◆ **EXERCISE GOAL**:
The line containing "if 0x0200 ≤" marks the end: write out exactly every line from the first line of the data below through that line, and only those.

◆ **MATERIAL FOR THIS EXERCISE**:

/-- R118, R144, R145, R224, R269: a word of the page of tenant t. -/
def State.pageWord (s : State) (t off : Nat) : Word :=
  let a := tPage t off
  let x := s.ten t
  if off = 0x000 then
    overlaid (s.rd .baxel a) [(s.tenState t, 0, 2), (bitN (s.bank .baxel (t + 1)).poison, 3, 1), (bitN x.faulted, 4, 1)]
  else if off = 0x004 then BitVec.ofNat 32 (x.domain.getD 0)
  else if off = 0x008 then BitVec.ofNat 32 x.epoch
  else if off = 0x00C || off = 0x010 || off = 0x204 || off = 0x218 || off = 0x318 || off = 0x388 then 0
  else if 0x040 ≤ off && off < 0x080 then wordAt (s.slot t (s.fld .baxel (tPage t 0x14) 0 10)).bytes (off - 0x40)
  else if off = 0x214 then packW [(x.tcq.length, 0), (s.viewWaiting t, 16)]
  else if off = 0x220 then match x.tcq with
    | e :: _ => packW [(e.tag % 65536, 0), (e.obj, 16)]
    | [] => 0
  else if off = 0x224 then match x.tcq with
    | e :: _ => packW [(e.code.toNat, 0), (1, 31)]
    | [] => 0
  else if 0x280 ≤ off && off < 0x2B4 then
    if s.objCount t ≤ s.fld .baxel (tPage t 0x24C) 0 12 then 0
    else s.objWord .baxel (s.objBase t + s.fld .baxel (tPage t 0x24C) 0 12) (s.fld .baxel (tPage t 0x2A4) 0 11) (off - 0x280)
  else if off = 0x31C then overlaid (s.rd .baxel a) [(x.posts.length, 16, 7)]
  else if off = 0x330 then BitVec.ofNat 32 ((s.bxLevel 0x4CC 0 t).getD 0)
  else if off = 0x38C then overlaid (s.rd .baxel a) [((x.dspPosts.filter fun q => q.state < 3).length, 16, 5)]
  else s.rd .baxel a

/-- R395: whether a tenant view reaches an address. -/
def State.tenantReaches (s : State) (t a : Nat) : Bool :=
  a < 0x10 || (0x1000 * (t + 1) ≤ a && a < 0x1000 * (t + 2)) || (0x5000 ≤ a && a < 0x5020) ||
  (0x6000 ≤ a && a < 0x6400 && s.ownsChan .baxel (.tenant t) ((a - 0x6000) / 0x100)) ||
  (0x6800 ≤ a && a < 0x6840 && (List.range 4).any fun c => s.ownsChan .baxel (.tenant t) c) ||
  (0x8000 ≤ a && a < 0x8200) || (0x8400 ≤ a && a < 0x8570) ||
  (0x9000 + 0x800 * (t + 1) ≤ a && a < 0x9000 + 0x800 * (t + 2)) ||
  (0xB800 + 0x40 * (t + 1) ≤ a && a < 0xB800 + 0x40 * (t + 2))

/-- R397: a word of the register port, of a view that reaches it. -/
def State.bxWordAll (s : State) (v : View) (a : Nat) : Word :=
  if 0x0200 ≤ a && a < 0x0300 || a < 0x0200 then (if a = 0x18 || a = 0x124 then overlaid (s.rd .baxel a) [(0, 0, 1)] else s.rd .baxel a)
  else if 0x0538 = a then BitVec.ofNat 32 ((s.bxLevel 0x14E 0 0).getD 0)
  else if 0x053C = a then BitVec.ofNat 32 ((s.bxLevel 0x14F 0 0).getD 0)
  else if 0x0540 ≤ a && a < 0x0574 then
    s.objWord .baxel (s.fld .baxel 0x0530 0 12) (s.fld .baxel 0x0564 0 11) (a - 0x0540)
  else if 0x0600 ≤ a && a < 0x0A00 then s.linkWord .baxel ((a - 0x600) / 0x80) (a % 0x80)
  else if 0x0A00 ≤ a && a < 0x0A40 then (if a = 0x0A00 then 0 else s.latchWord .baxel a)
  else if 0x0B00 ≤ a && a < 0x1000 then s.gateWord .baxel ((a - 0xB00) / 0xA0) ((a - 0xB00) % 0xA0)
  else if 0x1000 ≤ a && a < 0x5000 then s.pageWord (a / 0x1000 - 1) (a % 0x1000)
  else if 0x5000 ≤ a && a < 0x5020 then match bankOf v with
    | some k => s.ftWord .baxel k (a - 0x5000)
    | none => 0
  else if 0x6000 ≤ a && a < 0x6C00 then s.stampWord .baxel (a - 0x6000)
  else if 0x8000 ≤ a && a < 0x8200 || 0x8800 ≤ a && a < 0x9000 then match ctrBankAt .baxel v a with
    | some (k, off) => s.bankWord .baxel k off
    | none => 0
  else if 0x8200 ≤ a && a < 0x8600 then s.tagWord .baxel v a
  else if 0x9000 ≤ a && a < 0xB800 then s.mboxSlotWord .baxel ((a - 0x9000) / 0x800) ((a - 0x9000) % 0x800)
  else if 0xB800 ≤ a && a < 0xB940 then s.mboxCtlWord .baxel ((a - 0xB800) / 0x40) (a % 0x40)
  else s.rd .baxel a

/-- R394, R395: what a read of the register port answers a view: zero where the view does not reach the address. -/
def State.bxWord (s : State) (v : View) (a : Nat) : Word :=
  match v with
  | .badTag => 0
  | .tenant t => if s.tenantReaches t a then s.bxWordAll v a else 0
  | .core => s.bxWordAll v a
  | .priv => s.bxWordAll v a

/-! ### Kresia -/

/-- R119: a word of the launch block, of the domain selected. -/
def State.lnWord (s : State) (a : Nat) : Word :=
  let d := s.fld .kresia 0x110000 0 16
  let x := s.dom d
  let g := x.prog.getD []
  let ph := match x.phase with
    | .none => 0
    | .idle => 1
    | .gather => 2
    | .arm => 3
    | .tamped => 4
    | .held => 5
  if a = 0x110000 then s.rd .kresia a
  else if a = 0x110004 then packW [(ph, 0), (bitN x.isCrown, 3)]
  else if a = 0x110008 then BitVec.ofNat 32 x.epoch
  else if a = 0x11000C then BitVec.ofNat 32 (x.heldAcks.foldl (fun q h => max q h.seq) x.seq)
  else if a = 0x110010 then BitVec.ofNat 32 x.step
  else if a = 0x110014 then BitVec.ofNat 32 (x.step / 2 ^ 32)
  else if a = 0x11001C then
    overlaid (FMap.getD s.ks.c.domRegs (d * 2 ^ 24 + a) 0x300) [(x.voidRun, 0, 8)]
  else if a = 0x110020 then BitVec.ofNat 32 (imgLead g)
  else if a = 0x110024 then BitVec.ofNat 32 (imgWindow g)
  else if a = 0x110028 then BitVec.ofNat 32 (imgFlight g)
  else if a = 0x110100 then BitVec.ofNat 32 s.armedUsed
  else FMap.getD s.ks.c.domRegs (d * 2 ^ 24 + a) 0

/-- R172: STATE of the program block: 0 none, 1 loading, 2 loaded, 3 running, 4 replace pending, 5 unloading. -/
def Domain.progState (x : Domain) : Nat :=
  let kind (n : Nat) : Bool := match x.wait with
    | some w => w.kind = n
    | none => false
  if x.prog.isNone then 0
  else if x.unloading.isSome || x.freeing || kind 2 then 5
  else if kind 0 then 1
  else if x.next.isSome then 4
  else if x.lastTamp.isSome || x.everTamped then 3
  else 2

/-- R172: a word of the program block, of the domain selected. -/
def State.progWord (s : State) (a : Nat) : Word :=
  let d := s.fld .kresia 0x130000 0 16
  let x := s.dom d
  let g := x.prog.getD []
  if a = 0x130000 then s.rd .kresia a
  else if a = 0x130004 then packW [(x.progState, 0), (imgMode g % 2, 3), (imgFlags g % 2, 4)]
  else if a = 0x130008 || a = 0x13000C then BitVec.ofNat 32 (imgId g / 2 ^ (8 * (a - 0x130008)))
  else if 0x130010 ≤ a && a < 0x130030 then wordAt (imgDigest g) (a - 0x130010)
  else if a = 0x130030 then BitVec.ofNat 32 (if x.prog.isSome then imgEntries g else 0)
  else if a = 0x130034 then BitVec.ofNat 32 x.cobjBase
  else if a = 0x130038 then BitVec.ofNat 32 x.cobjCount
  else if a = 0x13003C || a = 0x130040 then
    BitVec.ofNat 32 ((x.next.map (·.2)).getD 0 / 2 ^ (8 * (a - 0x13003C)))
  else if a = 0x130044 || a = 0x130048 then
    BitVec.ofNat 32 ((x.next.map fun q => imgId q.1).getD 0 / 2 ^ (8 * (a - 0x130044)))
  else if a = 0x13004C then overlaid (FMap.getD s.ks.c.domRegs (d * 2 ^ 24 + a) 0) [(x.insts.length, 0, 2)]
  else if 0x130080 ≤ a && a < 0x1300C0 then match x.insts.getLast? with
    | some n => packW [(FMap.getD n.ptrs ((a - 0x130080) / 4) 0, 0), (bitN (n.blocked.contains ((a - 0x130080) / 4)), 31)]
    | none => 0
  else FMap.getD s.ks.c.domRegs (d * 2 ^ 24 + a) 0

/-- R240: instructions loaded in the program store. -/
def State.storeUsed (s : State) : Nat :=
  sumBy s.ks.doms fun (_, x) => sumBy x.held storeWords

/-- R249: a word of the blocking block, of the shard selected. -/
def State.blkWord (s : State) (a : Nat) : Word :=
  let d := s.fld .kresia 0x160100 0 16
  let c := s.fld .kresia 0x160100 16 12
  let x := s.dom d
  let g := x.prog.getD []
  let prog := collProg g c
  let own := if x.prog.isSome && c < collCount g && cBlocked g c then s.homeChunks x g c x.step else []
  let mirror := own.isEmpty && FMap.has s.ks.shards (shardKey d c false true)
  let h := s.shard (shardKey d c false mirror)
  let valid := !own.isEmpty || mirror
  let last := (h.blockStep.map (·.2)).foldl max 0
  let elems := if mirror then sumBy (s.mirrorChunks x g c x.step ++ h.blockStep.map (·.1) ++ h.fresh).eraseDups (cLen g c) else sumBy own fun k => cLen g c k
  let str (n : Nat) : Option (Nat × Nat × Nat) := (declared prog).find? fun y => y.1 = n
  let base (n : Nat) : Nat := arrayBase d c n
  if a = 0x160000 then BitVec.ofNat 32 (s.ks.blockQ.filter (·.running)).length
  else if a = 0x160004 then BitVec.ofNat 32 (s.ks.blockQ.filter fun j => !j.running).length
  else if a = 0x160008 then BitVec.ofNat 32 s.storeUsed
  else if a = 0x16000C then
    BitVec.ofNat 32 (sumBy s.ks.doms fun (_, y) => sumBy y.insts fun n =>
      (n.runs.filter fun (i, r) => !r.done && entType n.image i = 4).length)
  else if 0x160104 ≤ a && a < 0x160188 && !valid then 0
  else if a = 0x160104 then
    packW [(1, 0), (bitN mirror, 1), ((declared prog).length, 2), ((progOut prog).1, 6), (bitN (outReg prog), 8)]
  else if a = 0x160108 || a = 0x16010C then BitVec.ofNat 32 (elems / 2 ^ (8 * (a - 0x160108)))
  else if a = 0x160110 then packW [(Config.progFirst d c % 4096, 0), ((prog.length + 1) % 4096, 16)]
  else if a = 0x160114 || a = 0x160118 then BitVec.ofNat 32 (last / 2 ^ (8 * (a - 0x160114)))
  else if 0x160120 ≤ a && a < 0x160160 then
    let n := (a - 0x160120) / 8
    if (str n).isSome then BitVec.ofNat 32 (base n / 2 ^ (8 * (a % 8))) else 0
  else if 0x160160 ≤ a && a < 0x160180 then match str ((a - 0x160160) / 4) with
    | some (_, f, m) => packW [(f, 0), (m, 2)]
    | none => 0
  else if a = 0x160180 || a = 0x160184 then (if outReg prog then BitVec.ofNat 32 (base 8 / 2 ^ (8 * (a - 0x160180))) else 0)
  else s.rd .kresia a

/-- R353: a word of the cupping block; those at 0x1C_0100 and above show the domain selected. -/
def State.cupWord (s : State) (a : Nat) : Word :=
  let d := s.fld .kresia 0x1C0100 0 16
  let x := s.dom d
  if a = 0x1C0104 then BitVec.ofNat 32 x.cupPeriod
  else if a = 0x1C0108 then BitVec.ofNat 32 x.cupFrom
  else if a = 0x1C010C then BitVec.ofNat 32 (x.cupFrom / 2 ^ 32)
  else if a = 0x1C0110 then BitVec.ofNat 32 (if x.isCrown then x.cupRecs.length else 0)
  else if a = 0x1C0118 then BitVec.ofNat 32 (x.cupNext)
  else if a = 0x1C0114 || a = 0x1C011C then FMap.getD s.ks.c.domRegs (d * 2 ^ 24 + a) 0
  else s.rd .kresia a

/-- R398: whether a table of the manual maps a word of the Kresia register map. -/
def ksMapped (a : Nat) : Bool :=
  let w := inWords
  a % 4 = 0 &&
  (w 0 0x24 a || w 0x100100 0x100144 a || w 0x100300 0x100324 a || w 0x101000 0x102FFC a || w 0x105000 0x10501C a ||
   (w 0x106000 0x1067FC a && (w 0 0x18 (a % 0x100) || w 0x20 0x50 (a % 0x100))) ||
   (w 0x106800 0x10687C a && w 0 0x20 (a % 0x40)) || (w 0x106900 0x1069FC a && w 0 0x38 (a % 0x80)) ||
   w 0x106A00 0x106A08 a || w 0x106A10 0x106A1C a || w 0x106B00 0x106B10 a || w 0x106B40 0x106BFC a ||
   w 0x110000 0x110028 a || w 0x110100 0x110110 a || a = 0x120000 || w 0x120040 0x120074 a || w 0x120080 0x120090 a ||
   w 0x130000 0x130064 a || w 0x130080 0x1300BC a || w 0x140000 0x140048 a || w 0x140080 0x140088 a ||
   w 0x140090 0x140094 a || w 0x1400A0 0x1400C4 a || w 0x150000 0x150008 a || w 0x150010 0x15003C a ||
   w 0x150100 0x15012C a || w 0x160000 0x160038 a || a = 0x160040 || w 0x160100 0x160118 a || w 0x160120 0x160184 a ||
   w 0x170000 0x170034 a || a = 0x170040 || w 0x170100 0x170124 a || (w 0x180000 0x18FFFC a && w 0 0x7C (a % 0x100)) ||
   w 0x190000 0x190034 a || w 0x190040 0x190058 a || w 0x190060 0x190068 a ||
   (w 0x1A0000 0x1AFFFC a && w 0 0x98 (a % 0x100)) || w 0x1B0000 0x1B0008 a || w 0x1B0010 0x1B0018 a ||
   w 0x1B0020 0x1B0030 a || w 0x1B0040 0x1B0058 a || a = 0x1B0080 || w 0x1B0100 0x1B012C a ||
   w 0x1C0000 0x1C001C a || w 0x1C0100 0x1C011C a || a = 0x1D0000 ||
   (w 0x1D0100 0x1D08FC a && (w 0 8 (a % 0x20) || w 0x10 0x14 (a % 0x20))) ||
   (w 0x1D1000 0x1D1FFC a && (w 0 0x10 (a % 0x100) || w 0x80 0xFC (a % 0x100))) || w 0x1D2000 0x1D2014 a ||
   w 0x1D2040 0x1D207C a || w 0x1D3000 0x1D3010 a || w 0x1D3100 0x1D322C a ||
   (w 0x200000 0x23FFFC a && w 0 0x818 (a % 0x1000)) || w 0x400000 0xBFFFFC a)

◆ **ANSWER SPACE**:
/-- R118, R144, R145, R224, R269: a word of the page of tenant t. -/
def State.pageWord (s : State) (t off : Nat) : Word :=
  let a := tPage t off
  let x := s.ten t
  if off = 0x000 then
    overlaid (s.rd .baxel a) [(s.tenState t, 0, 2), (bitN (s.bank .baxel (t + 1)).poison, 3, 1), (bitN x.faulted, 4, 1)]
  else if off = 0x004 then BitVec.ofNat 32 (x.domain.getD 0)
  else if off = 0x008 then BitVec.ofNat 32 x.epoch
  else if off = 0x00C || off = 0x010 || off = 0x204 || off = 0x218 || off = 0x318 || off = 0x388 then 0
  else if 0x040 ≤ off && off < 0x080 then wordAt (s.slot t (s.fld .baxel (tPage t 0x14) 0 10)).bytes (off - 0x40)
  else if off = 0x214 then packW [(x.tcq.length, 0), (s.viewWaiting t, 16)]
  else if off = 0x220 then match x.tcq with
    | e :: _ => packW [(e.tag % 65536, 0), (e.obj, 16)]
    | [] => 0
  else if off = 0x224 then match x.tcq with
    | e :: _ => packW [(e.code.toNat, 0), (1, 31)]
    | [] => 0
  else if 0x280 ≤ off && off < 0x2B4 then
    if s.objCount t ≤ s.fld .baxel (tPage t 0x24C) 0 12 then 0
    else s.objWord .baxel (s.objBase t + s.fld .baxel (tPage t 0x24C) 0 12) (s.fld .baxel (tPage t 0x2A4) 0 11) (off - 0x280)
  else if off = 0x31C then overlaid (s.rd .baxel a) [(x.posts.length, 16, 7)]
  else if off = 0x330 then BitVec.ofNat 32 ((s.bxLevel 0x4CC 0 t).getD 0)
  else if off = 0x38C then overlaid (s.rd .baxel a) [((x.dspPosts.filter fun q => q.state < 3).length, 16, 5)]
  else s.rd .baxel a

/-- R395: whether a tenant view reaches an address. -/
def State.tenantReaches (s : State) (t a : Nat) : Bool :=
  a < 0x10 || (0x1000 * (t + 1) ≤ a && a < 0x1000 * (t + 2)) || (0x5000 ≤ a && a < 0x5020) ||
  (0x6000 ≤ a && a < 0x6400 && s.ownsChan .baxel (.tenant t) ((a - 0x6000) / 0x100)) ||
  (0x6800 ≤ a && a < 0x6840 && (List.range 4).any fun c => s.ownsChan .baxel (.tenant t) c) ||
  (0x8000 ≤ a && a < 0x8200) || (0x8400 ≤ a && a < 0x8570) ||
  (0x9000 + 0x800 * (t + 1) ≤ a && a < 0x9000 + 0x800 * (t + 2)) ||
  (0xB800 + 0x40 * (t + 1) ≤ a && a < 0xB800 + 0x40 * (t + 2))

/-- R397: a word of the register port, of a view that reaches it. -/
def State.bxWordAll (s : State) (v : View) (a : Nat) : Word :=
  if 0x0200 ≤ a && a < 0x0300 || a < 0x0200 then (if a = 0x18 || a = 0x124 then overlaid (s.rd .baxel a) [(0, 0, 1)] else s.rd .baxel a)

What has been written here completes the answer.